Six days after the election, a producer at MSNBC’s Rachel Maddow’s show checked in on Musgrave, but a staffer at her congressional office hung up on him, Maddow told viewers. “Which tells us,” Maddow said during a segment about Musgrave’s post-election reaction, “Betsy Markey deserved to win that race on manners alone.”

Newsweek – which was still a thing in those days – took note a few days later, lumping Musgrave in with other politicians who didn’t take the results of the election well in a post entitled, “Nobody likes a sore loser. Even in Washington.”

As Thanksgiving approached and Musgrave remained out of sight, Politico dug in.

“[R]umors abound that no one has seen or talked to Musgrave since the brutal loss; she’s all but disappeared,” the Capitol insider publication’s Anne Schroeder Mullins reported, noting that Musgrave’s spokesman called her inquiry “a campaign matter” and said he would have no comment.

Markey’s campaign manager said her boss still hadn’t gotten a call but was “moving forward” with orientation for newly elected lawmakers.

Though Politico pointed out that conceding “is not only textbook but also mannerly to do,” Mullin suggested that Markey shouldn’t take it personally.

“Rumor has it she still – 14 days later – hasn’t even thanked her campaign staff.”

In a bit the next day recounting the Politico report, MSNBC piled on: “Stay classy, Marilyn Musgrave!”

Finally, nearly four weeks after the election, Christian News Wire brought word that Musgrave had in fact acknowledged she lost in a telephone message sent to voters in Georgia ahead of that state’s U.S. Senate runoff between incumbent Republican Saxby Chambliss and Democrat Jim Martin.

Part of an operation spearheaded by then-Alaska Gov.
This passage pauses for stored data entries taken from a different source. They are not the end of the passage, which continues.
-- ==== Sys2Proof/Laws/Complete.lean ====
section
/-! SUPPORT. Sys2Proof/Laws/Complete.lean: a command in flight that may start runs its effect, and one that completes is
answered in its port's completion queue. -/

set_option linter.unusedTactic false
set_option linter.unreachableTactic false

namespace Sys2Proof.Machine

/-- The end of a command as its outcome. -/
theorem done_iff {X : State} {P : State → Prop} : (∃ t, done X = .next t ∧ P t) ↔ P (finish X) := by simp [done]

/-- No event of the command: its end changes nothing. -/
theorem finish_same {s : State} (h : s.log.fresh = []) : finish s = s := by
  simp only [finish, h, List.foldl_nil, each_nil]
  cases s; cases ‹RecorderH›; cases h; rfl

/-- A command in flight that may start, with no check against it, has its effect. -/
theorem command_of {s : State} {op port tag : Nat} {fl : Flight} {checks : Flight → List (Bool × Nat)} {effect : Flight → State → State}
    (h : Waiting s op port tag fl) (hc : firstFail (checks fl) = none) : command op port tag s checks effect = effect fl s := by
  have hr := h.runs
  simp only [command, h.flight, h.opcode, h.idle, h.order, hr, hc, Bool.not_false, and_self, if_true]

theorem flightOf_port {s : State} {port tag : Nat} {fl : Flight} (h : flightOf s port tag = some fl) : fl.port = port ∧ fl.tag = tag := by
  have := List.find?_some h
  simpa using this

theorem flightOf_of {s t : State} (h : t.host = s.host) (p g : Nat) : flightOf t p g = flightOf s p g := by simp only [flightOf, h]

theorem flightOf_dropFlight (p g : Nat) (s : State) : flightOf (dropFlight p g s) p g = none := by
  simp only [flightOf, dropFlight, List.find?_eq_none, List.mem_filter]
  rintro x ⟨-, hx⟩
  simp at hx ⊢
  intro h1 h2
  rcases hx with hx | hx
  · exact hx h1
  · exact hx h2

theorem mem_finish (s : State) : (finish s).mem = s.mem := by
  have h : ∀ (l : List Event) (s : State), (each l queueEvent s).mem = s.mem := by
    intro l
    induction l with
    | nil => exact fun _ => rfl
    | cons e l ih =>
      intro s
      rw [each_cons, ih]
      unfold queueEvent
      split
      · rfl
      · simp only [addSat, event, put_mem]
  exact h _ _
theorem host_finish (s : State) : (finish s).host = s.host := (Within.finish s).parts .host (by decide) (by decide)
theorem out_finish (s : State) : (finish s).out = s.out := (Within.finish s).parts .out (by decide) (by decide)
/-- What a notification changes. -/
theorem Within.notify (b p : Nat) (s : State) : Within ⟨[the (R.CMD_NOTIFY p)], [], [], [.out]⟩ s (notify b p s) := by
  refine foot_notify (o_p := some p) Names.one ?_ (.refl _ _)
  simp only [fp_notify, Print.join_cons, Print.join_nil, and_true]
  exact ⟨⟨fun φ m i j => ⟨φ, m, i, j, rfl⟩, nofun, nofun, nofun⟩, ⟨nofun, nofun, nofun, fun q m => m⟩⟩

theorem mem_when_notify (c : Bool) (b p : Nat) (s : State) : (when c (notify b p) s).mem = s.mem := by
  cases c <;> simp
theorem get_when_notify (c : Bool) (b p q : Nat) (s : State) : get (when c (notify b p) s) (R.CMD_CQ_TAIL.TAIL q) = get s (R.CMD_CQ_TAIL.TAIL q) := by
  cases c
  · rfl
  · refine (Within.notify b p s).get ⟨fun φ m i j => ?_, by simp⟩
    simp only [List.mem_singleton] at m
    subst m
    exact key_ne (by simp only [the, R.CMD_NOTIFY, R.CMD_CQ_TAIL.TAIL, portPage]; omega)
theorem host_when_notify (c : Bool) (b p : Nat) (s : State) : (when c (notify b p) s).host = s.host := by
  cases c <;> simp

theorem host_writeBytes (l : List Nat) (s : State) (a : Nat) : (writeBytes a l s).host = s.host := by
  induction l generalizing a s with
  | nil => rfl
  | cons b l ih => exact ih ..
theorem host_writeWord32 (s : State) (a v : Nat) : (writeWord32 a v s).host = s.host := host_writeBytes ..
theorem writeBytes_mem_of (l : List Nat) {s t : State} (h : s.mem = t.mem) (a : Nat) : (writeBytes a l s).mem = (writeBytes a l t).mem := by
  induction l generalizing a s t with
  | nil => exact h
  | cons b l ih => exact ih (by simp only [writeByte, h]) _
theorem writeWord32_mem_of {s t : State} (h : s.mem = t.mem) (a v : Nat) : (writeWord32 a v s).mem = (writeWord32 a v t).mem := writeBytes_mem_of _ h a

theorem tail_put (p v : Nat) (c : Bool) (s : State) : get (finish (when c (notify 0 p) (put (R.CMD_CQ_TAIL.TAIL p) v s))) (R.CMD_CQ_TAIL.TAIL p) = v % 2 ^ 9 := by
  rw [get_finish (key_ne (by simp only [R.REC_LOST.COUNT, R.CMD_CQ_TAIL.TAIL]; omega)) (key_ne (by simp only [R.REC_EVENT, R.CMD_CQ_TAIL.TAIL]; omega)),
    get_when_notify, get_put_self (by nofun)]
  rfl
theorem tail_complete (fl : Flight) (st r0 r1 : Nat) (X : State) (hp : fl.port < 9) :
    get (finish (complete fl st r0 r1 X)) (R.CMD_CQ_TAIL.TAIL fl.port) = (get X (R.CMD_CQ_TAIL.TAIL fl.port) + 1) % 2 ^ 9 := by
  unfold complete writeCompletion
  simp only [hp, if_true]
  rw [tail_put, get_dropFlight]

theorem completed_of {s X : State} (fl : Flight) (st r0 r1 : Nat) (hm : X.mem = s.mem)
    (ht : ∀ p, get X (R.CMD_CQ_TAIL.TAIL p) = get s (R.CMD_CQ_TAIL.TAIL p)) :
    Completed s (finish (complete fl st r0 r1 X)) fl st r0 r1 := by
  by_cases hp : fl.port < 9
  · have hslot : portArea fl.port (0x340000 + 0x10 * (get (dropFlight fl.port fl.tag X) (R.CMD_CQ_TAIL.TAIL fl.port) % 256)) = cqSlot s fl.port := by
      unfold cqSlot
      rw [get_dropFlight, ht]
    have hmem : ∃ Y, Y = (X |> writeWord32 (cqSlot s fl.port) (fl.tag % 2 ^ 16 + st % 2 ^ 8 * 2 ^ 16)
      |> writeWord32 (cqSlot s fl.port + 4) (fl.opcode % 2 ^ 16 + fl.sqIdx % 2 ^ 8 * 2 ^ 16)
      |> writeWord32 (cqSlot s fl.port + 8) (r0 % 2 ^ 32) |> writeWord32 (cqSlot s fl.port + 12) (r1 % 2 ^ 32)) ∧ (finish (complete fl st r0 r1 X)).mem = Y.mem := by
      refine ⟨_, rfl, ?_⟩
      have hd : (dropFlight fl.port fl.tag X).mem = X.mem := rfl
      rw [mem_finish]
      unfold complete writeCompletion
      simp only [hp, if_true, hslot, mem_when_notify, put_mem]
      exact writeWord32_mem_of (writeWord32_mem_of (writeWord32_mem_of (writeWord32_mem_of hd _ _) _ _) _ _) _ _
    obtain ⟨Y, hY, hmem⟩ := hmem
    refine ⟨⟨?_, ?_, ?_⟩, ?_⟩
    · rw [flightOf_of (host_finish _)]
      unfold complete writeCompletion
      simp only [hp, if_true]
      rw [flightOf_of (s := dropFlight fl.port fl.tag X), flightOf_dropFlight]
      rw [host_when_notify, put_host]
      simp only [host_writeWord32]
    · intro _
      have h1 : fl.tag % 2 ^ 16 + st % 2 ^ 8 * 2 ^ 16 < 2 ^ 32 := by omega
      have h2 : fl.opcode % 2 ^ 16 + fl.sqIdx % 2 ^ 8 * 2 ^ 16 < 2 ^ 32 := by omega
      refine ⟨?_, ?_, ?_, ?_, ?_⟩
      · rw [readWord32_of hmem]
        rw [hY]
        rw [readWord32_writeWord32_ne (by omega), readWord32_writeWord32_ne (by omega), readWord32_writeWord32_ne (by omega), readWord32_writeWord32_self, Nat.mod_eq_of_lt h1]
      · rw [readWord32_of hmem]
        rw [hY]
        rw [readWord32_writeWord32_ne (by omega), readWord32_writeWord32_ne (by omega), readWord32_writeWord32_self, Nat.mod_eq_of_lt h2]
      · rw [readWord32_of hmem]
        rw [hY]
        rw [readWord32_writeWord32_ne (by omega), readWord32_writeWord32_self, Nat.mod_mod]
      · rw [readWord32_of hmem]
        rw [hY]
        rw [readWord32_writeWord32_self, Nat.mod_mod]
      · rw [tail_complete fl st r0 r1 X hp, ht]
    · omega
    · intro a ha
      have ha := ha hp
      rw [readByte_of hmem, hY, readByte_writeWord32_ne (by omega), readByte_writeWord32_ne (by omega), readByte_writeWord32_ne (by omega), readByte_writeWord32_ne (by omega), readByte_of hm]
  · have he : finish (complete fl st r0 r1 X) = finish (emit (.fwCompletion fl.tag st (r0 % 2 ^ 32) (r1 % 2 ^ 32)) (dropFlight fl.port fl.tag X)) := by
      simp only [complete, writeCompletion, hp, if_false]
    refine ⟨⟨?_, ?_, ?_⟩, ?_⟩
    · rw [he, flightOf_of (host_finish _), flightOf_of (s := dropFlight fl.port fl.tag X) (t := emit _ _) rfl, flightOf_dropFlight]
    · omega
    · intro _
      rw [he, out_finish]
      simp [emit]
    · intro a _
      rw [he, readByte_of (mem_finish _), readByte_of (s := s)]
      exact hm
end Sys2Proof.Machine
end

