theorem foot_sendTokensWith {pr : Print} {z s : State} {l : List Msg} {d : Nat} {o_d : Option Nat} (n_d : Names o_d d) (hP : (fp_sendTokensWith o_d).Sub pr) (hk : Within pr z s) :
    Within pr z (sendTokensWith l d s) := by
  simp only [fp_sendTokensWith, Print.join_cons, Print.join_nil, and_true] at hP
  obtain ⟨e0, e1⟩ := hP
  unfold sendTokensWith
  iterate 40 (try any_goals first | with_reducible assumption | with_reducible refine Within.setTok _ (Print.has_row rfl n_d e0) ?_ | with_reducible refine foot_sendMsgs n_d e1 ?_ | exact Or.inr (Print.has_prt (by assumption)) | with_reducible exact Or.inl rfl | (dsimp only) | split | with_reducible apply Within.upd)

def fp_sendTokens (d : Option Nat) : Print := .join
  [fp_sendTokensWith d]

theorem foot_sendTokens {pr : Print} {z s : State} {d : Nat} {o_d : Option Nat} (n_d : Names o_d d) (hP : (fp_sendTokens o_d).Sub pr) (hk : Within pr z s) :
    Within pr z (sendTokens d s) := by
  simp only [fp_sendTokens, Print.join_cons, Print.join_nil, and_true] at hP
  have e0 := hP
  unfold sendTokens
  iterate 40 (try any_goals first | with_reducible assumption | with_reducible refine foot_sendTokensWith n_d e0 ?_)

def fp_sendHeld (d : Option Nat) : Print := .join
  [fp_sendTokensWith d]

theorem foot_sendHeld {pr : Print} {z s : State} {d : Nat} {o_d : Option Nat} (n_d : Names o_d d) (hP : (fp_sendHeld o_d).Sub pr) (hk : Within pr z s) :
    Within pr z (sendHeld d s) := by
  simp only [fp_sendHeld, Print.join_cons, Print.join_nil, and_true] at hP
  have e0 := hP
  unfold sendHeld
  iterate 40 (try any_goals first | with_reducible assumption | with_reducible refine foot_sendTokensWith n_d e0 ?_ | split)

def fp_resendTokens : Print := .join
  [fp_sendTokens none]

theorem foot_resendTokens {pr : Print} {z s : State} (hP : fp_resendTokens.Sub pr) (hk : Within pr z s) :
    Within pr z (resendTokens s) := by
  simp only [fp_resendTokens, Print.join_cons, Print.join_nil, and_true] at hP
  have e0 := hP
  unfold resendTokens
  iterate 40 (try any_goals first | with_reducible assumption | with_reducible refine foot_sendTokens Names.any e0 ?_ | with_reducible refine Within.each ?_ ?_ | intro _)

def fp_refreshIin : Print := .join
  [.reg R.CAP_IIN_EFF.IIN,
   .reg R.CAP_EVENT]

theorem foot_refreshIin {pr : Print} {z s : State} (hP : fp_refreshIin.Sub pr) (hk : Within pr z s) :
    Within pr z (refreshIin s) := by
  simp only [fp_refreshIin, Print.join_cons, Print.join_nil, and_true] at hP
  obtain ⟨e0, e1⟩ := hP
  unfold refreshIin
  iterate 40 (try any_goals first | with_reducible assumption | exact Print.has_reg e0 | exact Print.has_reg e1 | with_reducible apply Print.has_ite | with_reducible refine Within.put _ ?_ ?_ | with_reducible refine Within.event _ ?_ ?_ | (dsimp only) | split)

def fp_setClk : Print := .join
  [.prt .clk]

theorem foot_setClk {pr : Print} {z s : State} {v : ClockH} (hP : fp_setClk.Sub pr) (hk : Within pr z s) :
    Within pr z (setClk v s) := by
  simp only [fp_setClk, Print.join_cons, Print.join_nil, and_true] at hP
  have e0 := hP
  unfold setClk
  iterate 40 (try any_goals first | with_reducible assumption | exact Print.has_prt e0 | exact Or.inr (Print.has_prt (by assumption)) | with_reducible exact Or.inl rfl | with_reducible apply Within.upd)

def fp_goClock : Print := .join
  [.reg R.CLK_STATUS.STATE,
   .reg R.CLK_STATUS.COAST,
   .prt .therm,
   fp_resendTokens]

theorem foot_goClock {pr : Print} {z s : State} {c : Nat} (hP : fp_goClock.Sub pr) (hk : Within pr z s) :
    Within pr z (goClock c s) := by
  simp only [fp_goClock, Print.join_cons, Print.join_nil, and_true] at hP
  obtain ⟨e0, e1, e2, e3⟩ := hP
  unfold goClock
  iterate 40 (try any_goals first | with_reducible assumption | exact Print.has_reg e0 | exact Print.has_reg e1 | exact Print.has_prt e2 | with_reducible apply Print.has_ite | with_reducible refine Within.put _ ?_ ?_ | with_reducible refine Within.putB _ ?_ ?_ | with_reducible refine foot_resendTokens e3 ?_ | with_reducible refine Within.when ?_ ?_ | exact Or.inr (Print.has_prt (by assumption)) | with_reducible exact Or.inl rfl | intro _ | (dsimp only) | with_reducible apply Within.upd)

def fp_halveEdges : Print := .join
  [.row Cell.phase none,
   .prt .out,
   fp_setClk]

theorem foot_halveEdges {pr : Print} {z s : State} (hP : fp_halveEdges.Sub pr) (hk : Within pr z s) :
    Within pr z (halveEdges s) := by
  simp only [fp_halveEdges, Print.join_cons, Print.join_nil, and_true] at hP
  obtain ⟨e0, e1, e2⟩ := hP
  unfold halveEdges
  iterate 40 (try any_goals first | with_reducible assumption | with_reducible refine Within.setPhase _ (Print.has_row rfl Names.any e0) ?_ | exact Print.has_prt e1 | with_reducible refine Within.emit _ ?_ ?_ | with_reducible refine foot_setClk e2 ?_ | with_reducible refine Within.each ?_ ?_ | exact Or.inr (Print.has_prt (by assumption)) | with_reducible exact Or.inl rfl | intro _ | (dsimp only) | split | with_reducible apply Within.upd)

def fp_enterCoast : Print := .join
  [.reg R.CLK_STATUS.SYNC_LOST,
   .reg R.CLK_EVENT.REF_LOST,
   .reg R.CLK_EVENT.COAST_ENTER,
   .reg R.CLK_COAST_CNT.COUNT,
   .reg R.PST_SYNC_STAT.LOCK,
   .reg R.THM_COAST_CAL.CT,
   .prt .therm,
   fp_goClock,
   fp_setClk,
   fp_halveEdges,
   fp_ringLeave,
   fp_record]

theorem foot_enterCoast {pr : Print} {z s : State} {atOnce : Bool} (hP : fp_enterCoast.Sub pr) (hk : Within pr z s) :
    Within pr z (enterCoast atOnce s) := by
  simp only [fp_enterCoast, Print.join_cons, Print.join_nil, and_true] at hP
  obtain ⟨e0, e1, e2, e3, e4, e5, e6, hP⟩ := hP
  obtain ⟨e7, e8, e9, e10, e11⟩ := hP
  unfold enterCoast
  iterate 40 (try any_goals first | with_reducible assumption | exact Print.has_reg e0 | exact Print.has_reg e1 | exact Print.has_reg e2 | exact Print.has_reg e3 | exact Print.has_reg e4 | exact Print.has_reg e5 | exact Print.has_prt e6 | with_reducible apply Print.has_ite | with_reducible refine Within.put _ ?_ ?_ | with_reducible refine foot_goClock e7 ?_ | with_reducible refine foot_setClk e8 ?_ | with_reducible refine foot_halveEdges e9 ?_ | with_reducible refine foot_ringLeave e10 ?_ | with_reducible refine foot_record e11 ?_ | with_reducible refine Within.when ?_ ?_ | exact Or.inr (Print.has_prt (by assumption)) | with_reducible exact Or.inl rfl | intro _ | (dsimp only) | split | with_reducible apply Within.upd)

def fp_enterLocked : Print := .join
  [.reg R.CLK_STATUS.REF_OK,
   .reg R.CLK_EVENT.COAST_EXIT,
   .reg R.CLK_STATUS.SYNC_LOST,
   fp_goClock,
   fp_setClk,
   fp_record,
   fp_ringListen]

theorem foot_enterLocked {pr : Print} {z s : State} (hP : fp_enterLocked.Sub pr) (hk : Within pr z s) :
    Within pr z (enterLocked s) := by
  simp only [fp_enterLocked, Print.join_cons, Print.join_nil, and_true] at hP
  obtain ⟨e0, e1, e2, e3, e4, e5, e6⟩ := hP
  unfold enterLocked
  iterate 40 (try any_goals first | with_reducible assumption | exact Print.has_reg e0 | exact Print.has_reg e1 | exact Print.has_reg e2 | with_reducible apply Print.has_ite | with_reducible refine Within.put _ ?_ ?_ | with_reducible refine foot_goClock e3 ?_ | with_reducible refine foot_setClk e4 ?_ | with_reducible refine foot_record e5 ?_ | with_reducible refine foot_ringListen e6 ?_ | with_reducible refine Within.when ?_ ?_ | exact Or.inr (Print.has_prt (by assumption)) | with_reducible exact Or.inl rfl | intro _ | (dsimp only) | with_reducible apply Within.upd)

def fp_startFailed : Print := .join
  [.reg R.CLK_STATUS.REF_OK,
   fp_enterCoast,
   fp_setClk]

theorem foot_startFailed {pr : Print} {z s : State} (hP : fp_startFailed.Sub pr) (hk : Within pr z s) :
    Within pr z (startFailed s) := by
  simp only [fp_startFailed, Print.join_cons, Print.join_nil, and_true] at hP
  obtain ⟨e0, e1, e2⟩ := hP
  unfold startFailed
  iterate 40 (try any_goals first | with_reducible assumption | exact Print.has_reg e0 | with_reducible apply Print.has_ite | with_reducible refine Within.put _ ?_ ?_ | with_reducible refine foot_enterCoast e1 ?_ | with_reducible refine foot_setClk e2 ?_ | exact Or.inr (Print.has_prt (by assumption)) | with_reducible exact Or.inl rfl | (dsimp only) | split | with_reducible apply Within.upd)

def fp_calibrate : Print := .join
  [.reg R.THM_COAST_CAL.CT,
   .prt .therm]

theorem foot_calibrate {pr : Print} {z s : State} {edges : Nat} (hP : fp_calibrate.Sub pr) (hk : Within pr z s) :
    Within pr z (calibrate edges s) := by
  simp only [fp_calibrate, Print.join_cons, Print.join_nil, and_true] at hP
  obtain ⟨e0, e1⟩ := hP
  unfold calibrate
  iterate 40 (try any_goals first | with_reducible assumption | exact Print.has_reg e0 | exact Print.has_prt e1 | with_reducible apply Print.has_ite | with_reducible refine Within.put _ ?_ ?_ | exact Or.inr (Print.has_prt (by assumption)) | with_reducible exact Or.inl rfl | (dsimp only) | split | with_reducible apply Within.upd)

def fp_effJudgeWindow : Print := .join
  [.reg R.CLK_REF_COUNT.COUNT,
   .reg R.CLK_STATUS.REF_OK,
   .reg R.CLK_EVENT.JUDGE_FAIL,
   fp_calibrate,
   fp_setClk,
   fp_goClock]

theorem foot_effJudgeWindow {pr : Print} {z s : State} {count : Nat} {tclk : Nat} (hP : fp_effJudgeWindow.Sub pr) (hk : Within pr z s) :
    Within pr z (effJudgeWindow count tclk s) := by
  simp only [fp_effJudgeWindow, Print.join_cons, Print.join_nil, and_true] at hP
  obtain ⟨e0, e1, e2, e3, e4, e5⟩ := hP
  unfold effJudgeWindow
  iterate 40 (try any_goals first | with_reducible assumption | exact Print.has_reg e0 | exact Print.has_reg e1 | exact Print.has_reg e2 | with_reducible apply Print.has_ite | with_reducible refine Within.put _ ?_ ?_ | with_reducible refine foot_calibrate e3 ?_ | with_reducible refine foot_setClk e4 ?_ | with_reducible refine foot_goClock e5 ?_ | with_reducible refine Within.when ?_ ?_ | exact Or.inr (Print.has_prt (by assumption)) | with_reducible exact Or.inl rfl | intro _ | (dsimp only) | split | with_reducible apply Within.upd)

def fp_execJudgeWindow : Print := .join
  [fp_finish,
   fp_effJudgeWindow]

theorem foot_execJudgeWindow {pr : Print} {z s t : State} {window : WindowCounts} (hP : fp_execJudgeWindow.Sub pr) (hk : Within pr z s)
    (h : execJudgeWindow window s = .next t) : Within pr z t := by
  simp only [fp_execJudgeWindow, Print.join_cons, Print.join_nil, and_true] at hP
  obtain ⟨e0, e1⟩ := hP
  unfold execJudgeWindow done at h
  injection h with h
  subst h
  iterate 40 (try any_goals first | with_reducible assumption | with_reducible refine foot_finish e0 ?_ | with_reducible refine foot_effJudgeWindow e1 ?_)

def fp_declareLost : Print := .join
  [.reg R.CLK_STATUS.REF_OK,
   fp_setClk,
   fp_record]

theorem foot_declareLost {pr : Print} {z s : State} (hP : fp_declareLost.Sub pr) (hk : Within pr z s) :
    Within pr z (declareLost s) := by
  simp only [fp_declareLost, Print.join_cons, Print.join_nil, and_true] at hP
  obtain ⟨e0, e1, e2⟩ := hP
  unfold declareLost
  iterate 40 (try any_goals first | with_reducible assumption | exact Print.has_reg e0 | with_reducible apply Print.has_ite | with_reducible refine Within.put _ ?_ ?_ | with_reducible refine foot_setClk e1 ?_ | with_reducible refine foot_record e2 ?_ | exact Or.inr (Print.has_prt (by assumption)) | with_reducible exact Or.inl rfl | (dsimp only) | with_reducible apply Within.upd)

def fp_effLockMonitorWindow : Print := .join
  [fp_enterLocked,
   fp_setClk,
   fp_declareLost]

theorem foot_effLockMonitorWindow {pr : Print} {z s : State} {count : Nat} (hP : fp_effLockMonitorWindow.Sub pr) (hk : Within pr z s) :
    Within pr z (effLockMonitorWindow count s) := by
  simp only [fp_effLockMonitorWindow, Print.join_cons, Print.join_nil, and_true] at hP
  obtain ⟨e0, e1, e2⟩ := hP
  unfold effLockMonitorWindow
  iterate 40 (try any_goals first | with_reducible assumption | with_reducible refine foot_enterLocked e0 ?_ | with_reducible refine foot_setClk e1 ?_ | with_reducible refine foot_declareLost e2 ?_ | exact Or.inr (Print.has_prt (by assumption)) | with_reducible exact Or.inl rfl | (dsimp only) | split | with_reducible apply Within.upd)

def fp_execLockMonitorWindow : Print := .join
  [fp_finish,
   fp_effLockMonitorWindow]

theorem foot_execLockMonitorWindow {pr : Print} {z s t : State} {count : Nat} (hP : fp_execLockMonitorWindow.Sub pr) (hk : Within pr z s)
    (h : execLockMonitorWindow count s = .next t) : Within pr z t := by
  simp only [fp_execLockMonitorWindow, Print.join_cons, Print.join_nil, and_true] at hP
  obtain ⟨e0, e1⟩ := hP
  unfold execLockMonitorWindow done at h
  injection h with h
  subst h
  iterate 40 (try any_goals first | with_reducible assumption | with_reducible refine foot_finish e0 ?_ | with_reducible refine foot_effLockMonitorWindow e1 ?_)

def fp_effLockRetry : Print := .join
  [.reg R.CLK_EVENT.LOCK_RETRY,
   .reg R.CLK_STATUS.REF_OK,
   .reg R.CLK_STATUS.LOCK_FAIL,
   fp_setClk,
   fp_goClock,
   fp_startFailed]
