theorem foot_effLRingApply {pr : Print} {z s : State} (hP : fp_effLRingApply.Sub pr) (hk : Within pr z s) :
    Within pr z (effLRingApply s) := by
  simp only [fp_effLRingApply, Print.join_cons, Print.join_nil, and_true] at hP
  obtain ⟨e0, e1⟩ := hP
  unfold effLRingApply
  iterate 40 (try any_goals first | with_reducible assumption | with_reducible refine foot_setRing e0 ?_ | with_reducible refine foot_acceptChange e1 ?_ | exact Or.inr (Print.has_prt (by assumption)) | with_reducible exact Or.inl rfl | (dsimp only) | split | with_reducible apply Within.upd)

def fp_execLRingApply : Print := .join
  [fp_finish,
   fp_effLRingApply]

theorem foot_execLRingApply {pr : Print} {z s t : State} (hP : fp_execLRingApply.Sub pr) (hk : Within pr z s)
    (h : execLRingApply s = .next t) : Within pr z t := by
  simp only [fp_execLRingApply, Print.join_cons, Print.join_nil, and_true] at hP
  obtain ⟨e0, e1⟩ := hP
  unfold execLRingApply done at h
  injection h with h
  subst h
  iterate 40 (try any_goals first | with_reducible assumption | with_reducible refine foot_finish e0 ?_ | with_reducible refine foot_effLRingApply e1 ?_)

def fp_execCapSet : Print := .join
  [fp_finish,
   fp_command,
   fp_acceptChange]

theorem foot_execCapSet {pr : Print} {z s t : State} {port : Nat} {tag : Nat} (hP : fp_execCapSet.Sub pr) (hk : Within pr z s)
    (h : execCapSet port tag s = .next t) : Within pr z t := by
  simp only [fp_execCapSet, Print.join_cons, Print.join_nil, and_true] at hP
  obtain ⟨e0, e1, e2⟩ := hP
  unfold execCapSet done at h
  injection h with h
  subst h
  iterate 40 (try any_goals first | with_reducible assumption | with_reducible refine foot_finish e0 ?_ | with_reducible refine foot_command e1 ?_ ?_ | with_reducible refine foot_acceptChange e2 ?_ | intro _ | (dsimp only) | split)

def fp_execOpTableSet : Print := .join
  [fp_finish,
   fp_command,
   fp_acceptChange]

theorem foot_execOpTableSet {pr : Print} {z s t : State} {port : Nat} {tag : Nat} (hP : fp_execOpTableSet.Sub pr) (hk : Within pr z s)
    (h : execOpTableSet port tag s = .next t) : Within pr z t := by
  simp only [fp_execOpTableSet, Print.join_cons, Print.join_nil, and_true] at hP
  obtain ⟨e0, e1, e2⟩ := hP
  unfold execOpTableSet done at h
  injection h with h
  subst h
  iterate 40 (try any_goals first | with_reducible assumption | with_reducible refine foot_finish e0 ?_ | with_reducible refine foot_command e1 ?_ ?_ | with_reducible refine foot_acceptChange e2 ?_ | intro _ | (dsimp only))

def fp_execOpLimit : Print := .join
  [fp_finish,
   fp_command,
   fp_acceptChange]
Sarah Palin, fresh off her loss as McCain’s running mate, the robocall from Musgrave went to 200,000 Georgians, reported The Coloradoan.

“Until last month I was the congresswoman from Colorado,” Musgrave said. “Leftist special interests from around the country poured money into my district to defeat me. They overwhelmed us with money. And they smothered the truth with vicious attacks and lies.”

Liberals targeting Chambliss were doing the same thing in Georgia, she continued, adding, “You can stop them with your vote. It’s too late to change the results in Colorado, but on Tuesday you can cast your vote for Saxby Chambliss.”

In the file photo, then-incumbent U.S. Rep. Marilyn Musgrave, R-Colo., right, receives election eve support from Christy Rodriquez, left, and Karen Pelzer, center, at a gathering of Weld County Republicans in Greeley, Colo. on Tuesday, Nov. 4, 2008.